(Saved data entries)

-- ==== Sys2Proof/Machine/Tsk.lean ====
section
/-! DEFINITION. The task interface (R315 to R329): spawning and signalling, versions, leaving the core; with what a
recovery run (R49), a re-enqueued instance (R345) and a pair (R347) do at each. What a step changes in the records takes effect when the
buddy has acknowledged it: the step itself waits for that (`mirrorGate`). -/

namespace Sys2Proof.Machine

/-! ## Shared -/

/-- Changes the task of the moving context. -/
def updTask (f : TaskRun → TaskRun) (s : State) : State := { s with cx := { s.cx with task := s.cx.task.map f } }

/-- Runs a body with the task of the moving context. -/
def withTask (f : TaskRun → Act) (s : State) : Act :=
  match s.cx.task with | some t => f t | none => illegal s.cx.pc s

/-- SEAL at the word; with `failed` the version goes into the completion record (R75, R389). -/
def sealAt (tile : W64) (failed : Bool) (s : State) : Act :=
  .trap cSEAL s.cx.pc 0 (if failed then { s with cx := { s.cx with fl := { s.cx.fl with tile := tile } } } else s)

/-- SEAL at the word, of a version that may be FAILED here, or with the shard that would know it (R63). -/
def sealFault (tile : W64) (s : State) : Act :=
  sealAt tile (match recOf s tile with | some r => r.st == .failed | none => shardFailed s tile) s

/-- SEAL at the word, of a version whose shard has refused the word: its answer says whether the version is FAILED. -/
def sealRefused (tile : W64) (a : ShardAns) (s : State) : Act :=
  sealAt tile (match a with | .state _ c => c == 7 | _ => false) s

/-- A boundary: the publication part, then the body (R86). -/
def published (f : State → Act) (s : State) : Act := match unpublished true s with | some a => a | none => f s

/-! ## Questions to other devices (R54, R63, R317, R319, R320 to R327) -/

/-- An answer is taken: the waiting word keeps it until it completes. -/
def takeAnswer (u : Nat) (a : ShardAns) (s : State) : State :=
  { s with cx := { s.cx with fl := { s.cx.fl with wait := .none, notes := s.cx.fl.notes ++ [a] } }
           lin := { s.lin with remote := s.lin.remote.filter (·.1 != u), reqs := s.lin.reqs.filter (·.1 != u) } }

/-- The `i`-th question of a word to another device: asked once, on a channel, and awaited (SHARD_ACKNOWLEDGEMENT). -/
def await (i vc : Nat) (leave : Nat → State → State) (k : ShardAns → State → Act) (s : State) : Act :=
  match s.cx.fl.notes[i]? with
  | some a => k a s
  | none =>
    match s.cx.fl.wait with
    | .shard u =>
      (match s.lin.remote.find? (·.1 == u) with
       | some (_, a) => k a (takeAnswer u a s)
       | none => .wait (.shard u) s)
    | _ =>
      if !chanUp s vc then starved s
      else
        let (u, s) := takeUid s
        .wait (.shard u) (leave u s)

/-- What a word has learnt stands in the state now: it asks no more of it. -/
def settled (s : State) : State := forgetNotes s

/-- A question to a device that serves a shard; it is asked again of the device that acts for a lost one (R63). -/
def askDevice (i : Nat) (dev : Nat) (q : HomeAsk) (k : ShardAns → State → Act) (s : State) : Act :=
  await i 4 (fun u s => send (.shard dev u q) { s with lin := { s.lin with reqs := (u, dev) :: s.lin.reqs } }) k s

/-- The question to the shard of a version: SEAL where its device is lost and nobody acts for it (R63, R320). -/
def askShard (i : Nat) (tile : W64) (q : HomeAsk) (k : ShardAns → State → Act) (s : State) : Act :=
  match shardDev s tile with
  | none => sealFault tile s
  | some d => askDevice i d q k s
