-- ==== Sys2Proof/Machine/EvSched.lean ====
section
/-! DEFINITION. The events of scheduling and power: selection, preloading, the dispatchers (R26, R41, R112, R126, R127), the walker
(R34, R35, R121), signals and spawns that arrive (R118, R317), steals (R114 to R117), leases (R123, R124), the governor and the
budgets (R128 to R133), thermal requests (R431), power-gating (R117). An event whose occasion has passed has no effect. -/

namespace Sys2Proof.Machine

/-! ## Selection and preloading (R26, R126) -/

/-- TASK_SELECTION (R126). -/
def execTaskSelection (s : State) : Host.Outcome State Fault Refusal :=
  match s.now with
  | some (.taskSelection core) => .next (selectTask core s)
  | _ => .next s

/-- PRELOAD (R26). -/
def execPreload (s : State) : Host.Outcome State Fault Refusal :=
  match s.now with
  | some (.preload core) => .next (preloadTask core s)
  | _ => .next s

/-! ## The dispatchers (R41, R112, R126, R127) -/

/-- The tasks that wait on a die. -/
def waitingOn (s : State) (die : Nat) : List Waiting :=
  ((List.range 96).flatMap fun i => ((coreOf s (96 * die + i)).2.deque.filter (·.cust == .inDeque)).map (·.w))
    ++ (((s.dist.pools[die]?).getD []).filter (·.cust == .inDeque)).map (·.w)

/-- The highest PRIO of some tasks. -/
def topPrio (l : List Waiting) : Nat := (l.map prioW).foldl Nat.max 0

/-- Where the tasks of a die wait: in its pool, and in the deques of its cores, from the thief end. -/
def waitPlaces (s : State) (die : Nat) : List (Option Nat × DqEntry) :=
  let pool : List (Option Nat × DqEntry) := ((s.dist.pools[die]?).getD []).map (none, ·)
  let deques : List (Option Nat × DqEntry) := (List.range 96).flatMap fun i =>
    (coreOf s (96 * die + i)).2.deque.reverse.map (some (96 * die + i), ·)
  (pool ++ deques).filter (·.2.cust == .inDeque)

/-- Takes a waiting task from its place. -/
def takeFrom (die : Nat) (x : Option Nat × DqEntry) (s : State) : State :=
  match x.1 with
  | none => { s with dist := { s.dist with pools := s.dist.pools.set! die (dropFirst x.2.w ((s.dist.pools[die]?).getD [])) } }
  | some n => let (c, k) := coreOf s n; setCore s n (c, { k with deque := dropFirst x.2.w k.deque })

/-- Whether a free core may run a waiting task and sees none of its priority (R126). -/
def lacks (s : State) (w : Waiting) (n : Nat) : Bool :=
  coreFree s n && !((candidates s n).any fun c => prioW w ≤ prioW c.w) && mayRun s n w

/-- A die other than the one where a task waits that has a free core for it. -/
def betterDie (s : State) (die : Nat) (w : Waiting) : Option Nat :=
  (List.range 4).find? fun d => d != die && dieInService s d && (List.range 96).any fun i => lacks s w (96 * d + i)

* [Work instruction]: Print, from the entries above, the line with "(match s.lin.remote.find? (·.1", the line with "(leave u s)" and all lines between them, exactly and with nothing else.

* [Result]:
      (match s.lin.remote.find? (·.1 == u) with
       | some (_, a) => k a (takeAnswer u a s)
       | none => .wait (.shard u) s)
    | _ =>
      if !chanUp s vc then starved s
      else
        let (u, s) := takeUid s
        .wait (.shard u) (leave u s)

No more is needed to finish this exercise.